Article 39-1 of the Waste Disposal Act mandates that the EPA should announce the types of wastes whose flows are to be traced and that competent industry authorities are to trace such flows and monitor the wastes if necessary. As a result, a list of industrial waste reuse products whose flows are to be traced was announced by the EPA on 9 January 2018 and became effective 1 August that same year. If coal ash, waste casting sand, electric arc furnace flags from steel refineries are used to make reuse products like pavement materials or base- or bottom-grade aggregate materials or used for these two purposes, the competent industry authorities are to monitor how the reuse is carried out to prevent environmental pollution caused by misuse.

The EPA continues assessing and formulating new announcements concerning categories of wastes to be traced. On 13 December 2020, controls on reuse of electric sensor furnace slags, chemical steel furnace slags, and waste spray sand were preannounced to avoid misuse or prevent them from contaminating the environment and those with complicated processes and sources reused as controlled low strength materials (CLSMs). As for waste-casting sand and wastes permitted for reuse in certain unique products whose reuse products are utilized as CLSMs, it has been decided that the final flows are to be tracked to ensure proper utilization of relevant reuse products.


C. Management of clearance and treatment facilities

There are various measures for complete control of clearance control operations, post-permit controls, facility capacity enhancement, strengthening of reused wastes clearance, and establishing facilities' voluntary management. The EPA is formulating draft guidelines for permit and evaluation concerning government or private waste clearance facilities and designing an assessment system to improve facility management.


Collaboration with local governments in 2020 had helped set up eight treatment facilities, increasing the annual treatment capacity by 300,000 metric tons. By November 2020, there were 190 such facilities with a combined annual capacity reaching 9.12 million metric tons. The EPA will strive for a balance between supply and demand and reasonable pricing in the waste clearance market by continuing to ask the MOEA and other agencies to make available unused land, helping set up other treatment facilities and increase treatment capacities.
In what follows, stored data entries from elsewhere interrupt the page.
-- ==== Sys2Proof/Laws/Units.lean ====
section
/-! SUPPORT. What the operations on one unit, and the ramp, can do, said once for each as the state they
leave; and how a block of frames splits. -/

namespace Sys2Proof.Machine

variable (s : State)

@[simp] theorem flagged_false (w m : Word) : flagged w m false = w := rfl

/-- Two conditions on one flag, one after the other. -/
theorem flagged_flagged (w m : Word) (b c : Bool) : flagged (flagged w m b) m c = flagged w m (b || c) := by
  cases b <;> cases c <;> simp [flagged, BitVec.or_assoc]

theorem noteRange_flagged (b : Bool) : s.noteRange b = { s with status := flagged s.status 0x100 b } :=
  noteRange_eq s b

theorem noteSat_flagged (b : Bool) : s.noteSat b = { s with status := flagged s.status 0x200 b } :=
  noteSat_eq s b

/-! ### Oscillators -/

/-- Recompute in full (R100). -/
theorem recompute_eq (n : Fin Config.nosc) :
    s.recompute n =
      { s with
        osc := s.osc.set n { s.osc[n] with pinc := mod32 (pincQuotient s.osc[n].freq s.sampleRate) }
        status := flagged s.status 0x100 (outOfRange32 (pincQuotient s.osc[n].freq s.sampleRate)) } := by
  simp only [State.recompute, noteRange_flagged]; rfl

/-- Advance in full (R101). -/
theorem advance_eq (n : Fin Config.nosc) :
    s.advance n =
      { s with
        osc := s.osc.set n s.osc[n].advance
        status := flagged s.status 0x100 (outOfRange32 s.osc[n].increment) } := by
  simp only [State.advance, noteRange_flagged]; rfl

/-- Evaluate in full (R104). -/
theorem evaluate_eq (n : Fin Config.nosc) :
    s.evaluate n = { s with osc := s.osc.set n s.osc[n].evaluate } := rfl

/-- An advance changes PHASE alone. -/
theorem osc_advance_eq (o : Osc) : o.advance = { o with phase := o.advance.phase } := rfl

/-- An evaluation changes OUT alone. -/
theorem osc_evaluate_eq (o : Osc) : o.evaluate = { o with out := toFx o.sample } := rfl

/-- A firing changes PHASE and OUT alone. -/
theorem osc_fired_eq (o : Osc) : o.fired = { o with phase := o.fired.phase, out := o.fired.out } := by
  unfold Osc.fired; split <;> rfl

/-- An advance leaves PINC and FMUL, and so the next increment. -/
@[simp] theorem osc_advance_increment (o : Osc) : o.advance.increment = o.increment := rfl

/-- Fire in full (R103): the unit fired, STATUS.RANGE set where its increment leaves one cycle, all else as
before. -/
theorem fire_eq (n : Fin Config.nosc) :
    s.fire n =
      { s with
        osc := s.osc.set n s.osc[n].fired
        status := flagged s.status 0x100 (outOfRange32 s.osc[n].increment) } := by
  by_cases hd : s.osc[n].dbl = true
  · have hd' : s.osc[n].advance.dbl = true := hd
    simp only [State.fire, advance_eq, Vector.getElem_set_self, Fin.getElem_fin] at *
    simp only [hd', if_true, evaluate_eq, Fin.getElem_fin, Vector.getElem_set_self, Vector.set_set,
      flagged_flagged, osc_advance_increment, Bool.or_self, Osc.fired, hd]
  · have hd' : ¬s.osc[n].advance.dbl = true := hd
    simp only [State.fire, advance_eq, Vector.getElem_set_self, Fin.getElem_fin] at *
    simp only [hd', evaluate_eq, Fin.getElem_fin, Vector.set_set, Osc.fired, hd]
    simp

/-- What `fireIf` can do: nothing, or a firing of an enabled unit in the mode. -/
theorem fireIf_cases (mode : BitVec 2) (n : Fin Config.nosc) :
    (s.osc[n].en = true ∧ s.osc[n].mode = mode ∧ s.fireIf mode n = s.fire n) ∨
    (¬(s.osc[n].en = true ∧ s.osc[n].mode = mode) ∧ s.fireIf mode n = s) := by
  unfold State.fireIf
  by_cases h : s.osc[n].en = true ∧ s.osc[n].mode = mode
  · exact .inl ⟨h.1, h.2, if_pos (by rw [h.1, h.2]; simp)⟩
  · refine .inr ⟨h, if_neg ?_⟩
    simpa using h

/-! ### Channels -/

/-- RunChannel in full (R164). -/
theorem runChannel_eq (c : Fin Config.nch) :
    s.runChannel c =
      { s with
        ch := s.ch.set c (s.ch[c].store (s.ch[c].compute s.oscOut))
        status := flagged s.status 0x200 (s.ch[c].compute s.oscOut).saturated } := by
  simp only [State.runChannel, noteSat_flagged]; rfl

/-- A channel's frame changes X1, X2, Y1, Y2 and OUT alone; the history only where the filter runs. -/
theorem channel_store_eq (c : Channel) (f : ChannelFrame) :
    c.store f =
      { c with
        x1 := if c.filtEn then toFx f.x else c.x1
        x2 := if c.filtEn then c.x1 else c.x2
        y1 := if c.filtEn then toFx f.y else c.y1
        y2 := if c.filtEn then c.y1 else c.y2
        out := toFx f.v } := by
  unfold Channel.store; cases h : c.filtEn <;> simp

/-! ### Interpolators -/

/-- What reading a source can do: nothing, or one firing of an enabled LFO_PER_READ oscillator (R142). -/
theorem drawSource_cases (src : Word) :
    s.drawSource src = s ∨
    ∃ h : src.toNat < Config.nosc, s.osc[src.toNat].en = true ∧ s.osc[src.toNat].mode = modeLfoPerRead ∧
      s.drawSource src = s.fire ⟨src.toNat, h⟩ := by
  unfold State.drawSource
  split
  · next h =>
    rcases fireIf_cases s modeLfoPerRead ⟨src.toNat, h⟩ with ⟨h1, h2, h3⟩ | ⟨_, h3⟩
    · exact .inr ⟨h, h1, h2, h3⟩
    · exact .inl h3
  · exact .inl rfl

/-- What a destination's write can do (R146): nothing, or set one of the listed registers of one unit. -/
theorem writeDest_cases (d a : Word) :
    s.writeDest d a = s ∨
    (∃ n f, s.writeDest d a = s.modifyOsc n f ∧
      (f = (fun o => { o with pw := a }) ∨ f = (fun o => { o with fmul := a }) ∨
        f = fun o => { o with poff := a })) ∨
    (∃ c f, s.writeDest d a = s.modifyCh c f ∧
      ((∃ t : Fin 4, f = fun ch => { ch with tapGain := ch.tapGain.set t a }) ∨
        f = (fun ch => { ch with offset := a }) ∨ f = (fun ch => { ch with clip := a }) ∨
        f = (fun ch => { ch with b0 := a }) ∨ f = (fun ch => { ch with b1 := a }) ∨
        f = (fun ch => { ch with b2 := a }) ∨ f = (fun ch => { ch with a1 := a }) ∨
        f = (fun ch => { ch with a2 := a }) ∨ f = (fun ch => { ch with dry := a }) ∨
        f = (fun ch => { ch with wet := a }) ∨ f = (fun ch => { ch with gain := a }) ∨
        f = fun ch => { ch with pan := a })) ∨
    (∃ k f, s.writeDest d a = s.modifyIp k f ∧
      (f = (fun i => { i with minVal := a }) ∨ f = fun i => { i with maxVal := a })) := by
  unfold State.writeDest atUnit
  split <;> (try split) <;> (try split) <;> try exact .inl rfl
  · exact .inr (.inl ⟨_, _, rfl, .inl rfl⟩)
  · exact .inr (.inl ⟨_, _, rfl, .inr (.inl rfl)⟩)
  · exact .inr (.inl ⟨_, _, rfl, .inr (.inr rfl)⟩)
  · exact .inr (.inr (.inl ⟨_, _, rfl, .inl ⟨_, rfl⟩⟩))
  · exact .inr (.inr (.inl ⟨_, _, rfl, .inr (.inl rfl)⟩))
  · exact .inr (.inr (.inl ⟨_, _, rfl, .inr (.inr (.inl rfl))⟩))
  · next c k =>
    refine .inr (.inr (.inl ⟨_, _, rfl, ?_⟩))
    generalize (⟨(headerSub d).toNat, _⟩ : Fin 5) = j
    fin_cases j
    · exact .inr (.inr (.inr (.inl rfl)))
    · exact .inr (.inr (.inr (.inr (.inl rfl))))
    · exact .inr (.inr (.inr (.inr (.inr (.inl rfl)))))
    · exact .inr (.inr (.inr (.inr (.inr (.inr (.inl rfl))))))
    · exact .inr (.inr (.inr (.inr (.inr (.inr (.inr (.inl rfl)))))))
  · exact .inr (.inr (.inl ⟨_, _, rfl, .inr (.inr (.inr (.inr (.inr (.inr (.inr (.inr (.inl rfl))))))))⟩))
  · exact .inr (.inr (.inl ⟨_, _, rfl, .inr (.inr (.inr (.inr (.inr (.inr (.inr (.inr (.inr (.inl rfl)))))))))⟩))
  · exact .inr (.inr (.inl ⟨_, _, rfl,
      .inr (.inr (.inr (.inr (.inr (.inr (.inr (.inr (.inr (.inr (.inl rfl))))))))))⟩))
  · exact .inr (.inr (.inl ⟨_, _, rfl,
      .inr (.inr (.inr (.inr (.inr (.inr (.inr (.inr (.inr (.inr (.inr rfl))))))))))⟩))
  · exact .inr (.inr (.inr ⟨_, _, rfl, .inl rfl⟩))
  · exact .inr (.inr (.inr ⟨_, _, rfl, .inr rfl⟩))

/-- The machine's affine map is R143's formula. -/
theorem mapRaw_eq_affineMap (i : Interp) (x : Int) :
    i.mapRaw x = affineMap (fx i.minVal) (fx i.maxVal) x := by
  simp [Interp.mapRaw, affineMap, asr, fxOne]

/-- The words of a destination: the operand that R146 gives its command. -/
theorem destOperand_eq_destWord (d : Word) (y : Int) : destOperand d y = destWord d y := by
  have h : headerOpc d = 0x14 ↔ headerField d 24 = 0x14 := by
    rw [← BitVec.toNat_inj]
    simp [headerOpc, headerField, Nat.shiftRight_eq_div_pow]
  simp only [destOperand, destWord, mod32, h]
  split <;> rfl

variable (t : State)

/-- R147 for the lowest interpolator: it sees what stood before the frame. -/
@[simp] theorem seenBy_zero (a : Nat) : s.seenBy t 0 a = s.readWord a := rfl

/-- R147: the interpolator above `k` sees what `k` wrote where `k` drives the register, else what `k` saw. -/
theorem seenBy_succ (k : Fin Config.nip) (a : Nat) :
    s.seenBy t (k.val + 1) a =
      if s.drives k a then destWord s.ip[k].dest (fx t.ip[k].out) else s.seenBy t k.val a := by
  rw [State.seenBy, dif_pos k.isLt]; rfl

@[simp] theorem drawnBy_zero (n : Fin Config.nosc) : s.drawnBy t n 0 = s.osc[n] := rfl

/-- One interpolator more: a firing where it is enabled and reads the oscillator, else nothing. -/
theorem drawnBy_succ (n : Fin Config.nosc) (k : Fin Config.nip) :
    s.drawnBy t n (k.val + 1) =
      if s.ip[k].en && s.ip[k].src.toNat == n.val then
        Osc.fired { s.drawnBy t n k.val with
          pw := s.seenBy t k.val (oscOffset n 0x10)
          fmul := s.seenBy t k.val (oscOffset n 0x14)
          poff := s.seenBy t k.val (oscOffset n 0x18) }
      else s.drawnBy t n k.val := by
  rw [State.drawnBy, dif_pos k.isLt]; rfl

/-! ### The ramp and a block of frames -/

/-- The ramp advance in full (R158): the three cases of RAMP_CNT. -/
theorem advanceRamp_cases :
    (s.rampCnt.toNat = 0 ∧ s.advanceRamp = s) ∨
    (s.rampCnt.toNat = 1 ∧ s.advanceRamp = { s with rampCnt := s.rampCnt - 1, rampCur := s.rampTarget }) ∨
    (2 ≤ s.rampCnt.toNat ∧
      s.advanceRamp =
        { s with rampCnt := s.rampCnt - 1, rampCur := toFx (fx s.rampCur + fx s.rampStep) }) := by
  have hc : 1 ≤ s.rampCnt.toNat → (s.rampCnt - 1).toNat = s.rampCnt.toNat - 1 := fun h =>
    BitVec.toNat_sub_of_le (by rw [BitVec.le_def]; exact h)
  unfold State.advanceRamp
  split
  · next h => exact .inl ⟨h, rfl⟩
  · next h =>
    dsimp only
    split
    · next h1 => exact .inr (.inl ⟨by omega, rfl⟩)
    · next h1 => exact .inr (.inr ⟨by omega, rfl⟩)

/-- A block of `n + m` frames is a block of `n` and then `m` frames from entry `i + n` on. -/
theorem renderFrom_add (i n m : Nat) : s.renderFrom i (n + m) = (s.renderFrom i n).renderFrom (i + n) m := by
  induction n generalizing s i with
  | zero => simp [State.renderFrom]
  | succ n ih =>
    rw [Nat.add_right_comm, State.renderFrom, ih, State.renderFrom, Nat.add_right_comm i 1 n, Nat.add_assoc i n 1]

/-- What every frame keeps, a block keeps. -/
theorem renderFrom_keeps (P : State → Prop) (hP : ∀ s i, P s → P (s.renderFrame i)) (i n : Nat) (h : P s) :
    P (s.renderFrom i n) := by
  induction n generalizing s i with
  | zero => exact h
  | succ n ih => exact ih _ _ (hP s i h)

end Sys2Proof.Machine
end

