theorem exec_chEnable (hu : u.toNat < Config.nch) (ha : s.cmdArg.toNat ≤ 1) :
    exec (.chEnable u) s = .next (s.writeChEnable ⟨u.toNat, hu⟩ s.cmdArg) := by
  have hlegal : enableLegal s.cmdArg = true := decide_eq_true ha
  rw [exec, execChEnable, withUnit_ok s _ _ hu, withArg_legal hlegal]

theorem exec_chSetFlags (hu : u.toNat < Config.nch) (ha : s.cmdArg.toNat < 8) :
    exec (.chSetFlags u) s = .next (s.writeChFlags ⟨u.toNat, hu⟩ s.cmdArg) := by
  rw [exec, execChSetFlags, withUnit_ok s _ _ hu, withArg_legal ((flagsLegal_iff _).2 ha)]

theorem exec_chSetTapSrc (hu : u.toNat < Config.nch) (ht : t.toNat < 4)
    (ha : s.cmdArg.toNat < Config.nosc ∨ s.cmdArg.toNat = 0xFF) :
    exec (.chSetTapSrc u t) s = .next (s.writeChTapSrc ⟨u.toNat, hu⟩ ⟨t.toNat, ht⟩ s.cmdArg) := by
  have hlegal : tapSrcLegal s.cmdArg = true := by simpa [tapSrcLegal] using ha
  rw [exec, execChSetTapSrc, withUnit_ok s _ _ hu, withSub_ok s _ _ ht, withArg_legal hlegal]

theorem exec_chSetTapGain (hu : u.toNat < Config.nch) (ht : t.toNat < 4) :
    exec (.chSetTapGain u t) s = .next (s.writeChTapGain ⟨u.toNat, hu⟩ ⟨t.toNat, ht⟩ s.cmdArg) := by
  rw [exec, execChSetTapGain, withUnit_ok s _ _ hu, withSub_ok s _ _ ht]

theorem exec_chSetCoef (hu : u.toNat < Config.nch) (ht : t.toNat < 5) :
    exec (.chSetCoef u t) s = .next (s.writeChCoef ⟨u.toNat, hu⟩ ⟨t.toNat, ht⟩ s.cmdArg) := by
  rw [exec, execChSetCoef, withUnit_ok s _ _ hu, withSub_ok s _ _ ht]

theorem exec_chClearHist (hu : u.toNat < Config.nch) :
    exec (.chClearHist u) s = .next (s.clearChHist ⟨u.toNat, hu⟩) := by
  rw [exec, execChClearHist, withUnit_ok s _ _ hu]

/-! ### One channel's frame (R122 to R127) -/

theorem compute_x (c : Channel) (outs : Word → Int) :
    (c.compute outs).x = c.clipped (sat32 (c.tapAcc outs / 2 ^ 24)) := rfl

theorem compute_x_range (c : Channel) (outs : Word → Int) :
    -0x80000000 ≤ (c.compute outs).x ∧ (c.compute outs).x ≤ 0x7FFFFFFF :=
  clipped_range c (sat32_range _)

/-- The filter's output, or the clipped input itself in bypass, which is in FX range (R125, R126). -/
theorem compute_y (c : Channel) (outs : Word → Int) :
    (c.compute outs).y =
      if c.filtEn then sat32 (c.biquadAcc (c.compute outs).x / 2 ^ 24) else (c.compute outs).x := by
  have hy : (c.compute outs).y =
      sat32 (if c.filtEn then c.biquadAcc (c.compute outs).x / 2 ^ 24 else (c.compute outs).x) := rfl
  have hbypass : sat32 (c.compute outs).x = (c.compute outs).x :=
    (sat32_eq_iff _).2 (saturates_clipped_sat32 c _)
  rw [hy, apply_ite sat32, hbypass]

theorem compute_v (c : Channel) (outs : Word → Int) :
    (c.compute outs).v =
      sat32 (fx c.gain *
        sat32 ((fx c.dry * (c.compute outs).x + fx c.wet * (c.compute outs).y) / 2 ^ 24) / 2 ^ 24) := rfl

/-! ### What storing a frame leaves and writes (R125 to R127) -/

theorem store_tapAcc (c : Channel) (f : ChannelFrame) (outs : Word → Int) :
    (c.store f).tapAcc outs = c.tapAcc outs := by rw [channel_store_eq]; rfl

theorem store_clipped (c : Channel) (f : ChannelFrame) (x : Int) : (c.store f).clipped x = c.clipped x := by
  rw [channel_store_eq]; rfl

theorem store_filtEn (c : Channel) (f : ChannelFrame) : (c.store f).filtEn = c.filtEn := by
  rw [channel_store_eq]; rfl

theorem fx_store_out (c : Channel) (f : ChannelFrame) : fx (c.store f).out = f.v := by
  rw [channel_store_eq]; exact fx_toFx_sat32 _

/-- A running filter shifts its history by one frame (R125). -/
theorem store_history_of_running {c : Channel} {f : ChannelFrame} (hf : c.filtEn = true)
    (hx : -0x80000000 ≤ f.x ∧ f.x ≤ 0x7FFFFFFF) :
    fx (c.store f).x1 = f.x ∧ (c.store f).x2 = c.x1 ∧ fx (c.store f).y1 = f.y ∧
      (c.store f).y2 = c.y1 := by
  have hy : fx (toFx f.y) = f.y := fx_toFx_sat32 _
  simp only [channel_store_eq, hf, if_true, fx_toFx hx, hy, and_self]

/-- A bypassed filter freezes its history (R126). -/
theorem store_history_of_bypassed {c : Channel} {f : ChannelFrame} (hf : c.filtEn = false) :
    (c.store f).x1 = c.x1 ∧ (c.store f).x2 = c.x2 ∧ (c.store f).y1 = c.y1 ∧ (c.store f).y2 = c.y2 := by
  simp only [channel_store_eq, hf, Bool.false_eq_true, if_false, and_self]

/-- A frame of an enabled channel (R122, R168): stages 1 to 3 change only its parameters, so that it is
computed on a channel `c'` with the history from before the frame. -/
theorem exists_renderFrame_ch_eq_store {s : State} (h : Inv s) (i : Nat) {c : Fin Config.nch}
    (hen : s.ch[c].en = true) :
    ∃ c' : Channel, c'.history = s.ch[c].history ∧
      (s.renderFrame i).ch[c] = c'.store (c'.compute (s.renderFrame i).oscOut) := by
  obtain ⟨hctrl, hhist⟩ := Prod.mk.inj ((inputsKept_inputsReady h).undriven c)
  have hen' : s.inputsReady.ch[c].en = true := by rw [Channel.en, hctrl]; exact hen
  exact ⟨_, hhist, by rw [renderFrame_ch, renderFrame_oscOut, Channel.afterFrame, if_pos hen']⟩

end Sys2Proof.Machine

open Sys2Proof Sys2Proof.Machine

/-- Settles O38: each of the six is a change of one register. -/
theorem channelParameterWrites : Obligations.ChannelParameterWrites := by
  intro s u hu
  refine ⟨⟨_, exec_chSetOffset s hu, ?offset⟩, ⟨_, exec_chSetClip s hu, ?clip⟩,
    ⟨_, exec_chSetDry s hu, ?dry⟩, ⟨_, exec_chSetWet s hu, ?wet⟩, ⟨_, exec_chSetGain s hu, ?gain⟩,
    ⟨_, exec_chSetPan s hu, ?pan⟩⟩
  case offset => exact changesOnly_chWord s _ 9 rfl (by decide) rfl
  case clip => exact changesOnly_chWord s _ 10 rfl (by decide) rfl
  case dry => exact changesOnly_chWord s _ 20 rfl (by decide) rfl
  case wet => exact changesOnly_chWord s _ 21 rfl (by decide) rfl
  case gain => exact changesOnly_chWord s _ 22 rfl (by decide) rfl
  case pan => exact changesOnly_chWord s _ 23 rfl (by decide) rfl

/-- Settles O39: each is a change of CTRL in one field, EN at bit 0 and the three flags from bit 1 up. -/
theorem channelControlWrites : Obligations.ChannelControlWrites := by
  intro s u hu
  refine ⟨fun ha => ⟨_, exec_chEnable s hu ha, ?enable⟩, fun ha => ⟨_, exec_chSetFlags s hu ha, ?flags⟩⟩
  case enable =>
    refine changesOnly_chCtrl s _ (setBits · 0 (s.cmdArg.extractLsb' 0 1)) ?_
    have hshift : s.cmdArg <<< 0 = s.cmdArg := BitVec.shiftLeft_zero _
    rw [setBits_operand _ 0 (Nat.lt_succ_of_le ha), hshift]
    rfl
  case flags =>
    exact changesOnly_chCtrl s _ (setBits · 1 (s.cmdArg.extractLsb' 0 3)) (setBits_operand _ 1 ha)

/-- Settles O40: each is a change of the tap's one register. -/
theorem channelTapWrites : Obligations.ChannelTapWrites := by
  intro s u t hu ht
  exact ⟨fun ha => ⟨_, exec_chSetTapSrc s hu ht ha, changesOnly_writeChTapSrc s _ _ _⟩,
    ⟨_, exec_chSetTapGain s hu ht, changesOnly_writeChTapGain s _ _ _⟩⟩
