-- ==== Sys2Proof/HostAction.lean ====
section
/-! DEFINITION. What the host can do at the block's ports: the lines of a host program (30_encoding.md
R59), the port events (43_byte_serial_execution.md R90) and what the block answers. -/

namespace Sys2Proof

/-- One action of the host.
`command` is a command line of R59, run as one atomic transition (the command level of D1); `start`, `byte`
and `endInput` are the events it stands for (the byte-serial level). The others are the same at both levels. -/
inductive Action where
  /-- A command line: the command word and the whole input sequence, empty for a command that takes none
  and for a raw reserved word. -/
  | command (cw : Byte) (input : ByteSeq)
  /-- `START(cw)`. -/
  | start (cw : Byte)
  /-- `BYTE(b)`. -/
  | byte (b : Byte)
  /-- `END`. -/
  | endInput
  /-- `RD(r)`, any register number. -/
  | rd (r : Nat)
  /-- `WR(r, v)`, any register number, `v` 64 bits wide. -/
  | wr (r : Nat) (v : BitVec 64)
  /-- `RDP(i)`, any index. -/
  | rdp (i : Nat)
  /-- `RESET`. -/
  | reset
  deriving DecidableEq, Repr

/-- What the block sends to the host (R90): output bytes, the end of an output sequence, completion, and
the values that `RD` and `RDP` return. -/
inductive PortEvent where
  /-- `OUT(b)`. -/
  | out (b : Byte)
  /-- `OUT_END`. -/
  | outEnd
  /-- `DONE`. -/
  | done
  /-- The value an `RD` returned, zero-extended to 64 bits. -/
  | rdValue (v : BitVec 64)
  /-- The byte an `RDP` returned. -/
  | rdpValue (b : Byte)
  deriving DecidableEq, Repr

end Sys2Proof
end

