-- ==== Sys2Proof/Machine/State.lean ====
section
/-! DEFINITION. The state of one block instance (10_state.md), the reasons a step can stop, and the state
after reset. -/

namespace Sys2Proof.Machine

/-- `Header`, the fixed record of five unsigned fields (00_scope.md R9); every combination of values is a
`Header`. -/
structure Header where
  messageType : BitVec 8
  sequence : BitVec 32
  senderId : BitVec 64
  payloadSize : BitVec 32
  checksum : BitVec 32
  deriving DecidableEq, Repr

/-- The result codes of `STATUS.ERR` (60_exceptions.md R110). -/
inductive ResultCode where
  | ok
  | insufficientBytes
  | payloadSizeMismatch
  | illegalCommand
  deriving DecidableEq, Repr

/-- The phase register `PH` (R21). -/
inductive Phase where
  | idle
  | run
  deriving DecidableEq, Repr

/-- A byte buffer: its bytes that have a value, at strictly rising indices. An unlisted index has no value,
so that reading it is never a made-up byte (R14, R20, R21; log 7). -/
abbrev Memory := List Host.Cell

/-- The state of one block instance, and the model's own fields for the block's surroundings (R25). -/
structure State where
  /-- The header register file `H`: `H.MT`, `H.SEQ`, `H.SID`, `H.PSZ`, `H.CSUM` (R10, R11). -/
  h : Header
  /-- `ACC`, the checksum accumulator (R12). -/
  acc : BitVec 32
  /-- `CNT`, the byte counter, saturating at 2^32 (R13). -/
  cnt : BitVec 33
  /-- `STATUS.ERR` (R15, R16). -/
  err : ResultCode
  /-- `STATUS.PV`, the packet slot holds a packet (R14). -/
  pv : Bool
  /-- `STATUS.VOK`, the packet now in the slot passed PKT.VFY (R18). -/
  vok : Bool
  /-- `PAY`, the payload buffer: its bytes that have an architectural value, and those stored so far by a
  running PKT.NEW or PKT.DEC (R20; log 7). -/
  pay : Memory
  /-- `PH` (R21). `STATUS.BUSY` is 1 exactly while it is not `IDLE` (R19). -/
  ph : Phase
  /-- `OP`, the opcode of the running command (R21). -/
  op : BitVec 3
  /-- `IDX`, 0 to 21, input bytes taken into the staging buffer so far (R17, R21). -/
  idx : Nat
  /-- `HBUF`, the header staging buffer (R21). -/
  hbuf : Memory
  /-- Model's own: the parameter of this instance (R5; log 5) and its number (log 23). -/
  cfg : Config
  /-- Model's own: the input sequence of the command that runs at the command level (R25; log 2). -/
  input : ByteSeq
  /-- Model's own: the host actions not yet done, next one first (R124, R142; log 1). -/
  actions : List Action
  /-- Model's own: what the block has sent to the host, oldest first (R90, R142; log 3). -/
  emitted : List PortEvent
  /-- Model's own: how many free values have been drawn (logs 8, 23). -/
  draws : Nat
  deriving DecidableEq, Repr

/-- Reasons the machine stops with a fault. No run from reset reaches one (log 21). -/
inductive Fault where
  /-- PKT.ENC, PKT.VFY or RDP reads a byte of `PAY` that has no value. Safe: the packet of a valid slot has
  all its bytes (R14). -/
  | payByteWithoutValue
  /-- The 21st header byte arrives and a byte of `HBUF` has no value. Safe: a running decode has written all
  of them (R91). -/
  | hbufByteWithoutValue
  /-- `BYTE` or `END` while `PH = RUN` and `OP` names no command with an input sequence. Safe: only R91 sets
  `PH = RUN`, and only for those four. -/
  | runWithoutInputCommand
  deriving DecidableEq, Repr

/-- Reasons the model gives a step no meaning. -/
inductive Refusal where
  /-- An arm of exec that has no meaning yet. Safe. -/
  | notModelled (mnemonic : String)
  /-- `START`, or a command line, while `BUSY = 1` (R104, U3). Unsafe for a host that does it (D19; log 10). -/
  | startWhileBusy
  /-- `WR` while `BUSY = 1` (R104, U3). Unsafe for a host that does it (D19; log 10). -/
  | writeWhileBusy
  /-- `BYTE` while `PH = IDLE` (R104, U3), also a command line that gives input to a command that takes none
  (log 11). Unsafe for a host that does it (D19; log 10). -/
  | byteWhileIdle
  /-- `END` while `PH = IDLE` (R104, U3), a second `END` too. Unsafe for a host that does it (D19; log 10). -/
  | endWhileIdle
  /-- PKT.NEW with a payload longer than `PCAP`, 2^32 bytes or more included (R42, R71; U1, U2). Safe (D9, D10;
  log 12). -/
  | newOutsideEnvelope
  /-- PKT.DEC that would succeed with a payload longer than `PCAP` (R42; U2). Safe (D9; log 12). -/
  | decOutsideEnvelope
  /-- A step of an instance that a `Cluster` does not have (log 16). Safe. -/
  | noSuchInstance
  deriving DecidableEq, Repr

/-- The state after reset (R24, R130): every register 0, no packet, `IDLE`, no byte of `PAY` or `HBUF` with a
value. `OP` and `IDX` are unspecified by R24 and 0 here (log 6); `PCAP` has its default (R5; log 5); the
model's own fields are empty or 0 (logs 1, 2, 3, 8, 23). -/
def State.reset : State where
  h := { messageType := 0#8, sequence := 0#32, senderId := 0#64, payloadSize := 0#32, checksum := 0#32 }
  acc := 0#32
  cnt := 0#33
  err := .ok
  pv := false
  vok := false
  pay := []
  ph := .idle
  op := 0#3
  idx := 0
  hbuf := []
  cfg := {}
  input := []
  actions := []
  emitted := []
  draws := 0

end Sys2Proof.Machine
end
A set of guidelines for treatment facilities on regular sludge treatment permits has been announced as a reference for competent authorities to handle and evaluate documents from sludge treatment facilities when they apply for treatment permits. The final goal is to raise the competent authorities’ evaluation standards on applications for waste treatment permits.


D. Capacity check-up and improvement strategies


The EPA is strengthening collection and statistic research of baseline data by continually taking inventory of industrial wastes. In 2020, 44,304 waste source enterprises of the announced industries registered the waste they produced, which amounted to 20.03 million metric tons. More than 92% of that was regular industrial wastes (18.5 metric tons), and 7.61% was harmful (1.53 metric tons). Flow tracking registration shows reuse as the most significant secondary usages, where 16.94 metric tons (84.58%) of industrial wastes were repurposed.


The promotion of transforming flammable industrial wastes into energy, resources, and fuels was also carried out in 2020. Flammable organic wastes like waste plastics, fibers (fabrics), and paper mixtures are turned into solid renewable fuels (SRF) for boilers. Meanwhile, the EPA is searching existing industrial boilers and cement kilns to use these SRFs as alternative fuels and helping enterprises set up specialized furnaces or equipment.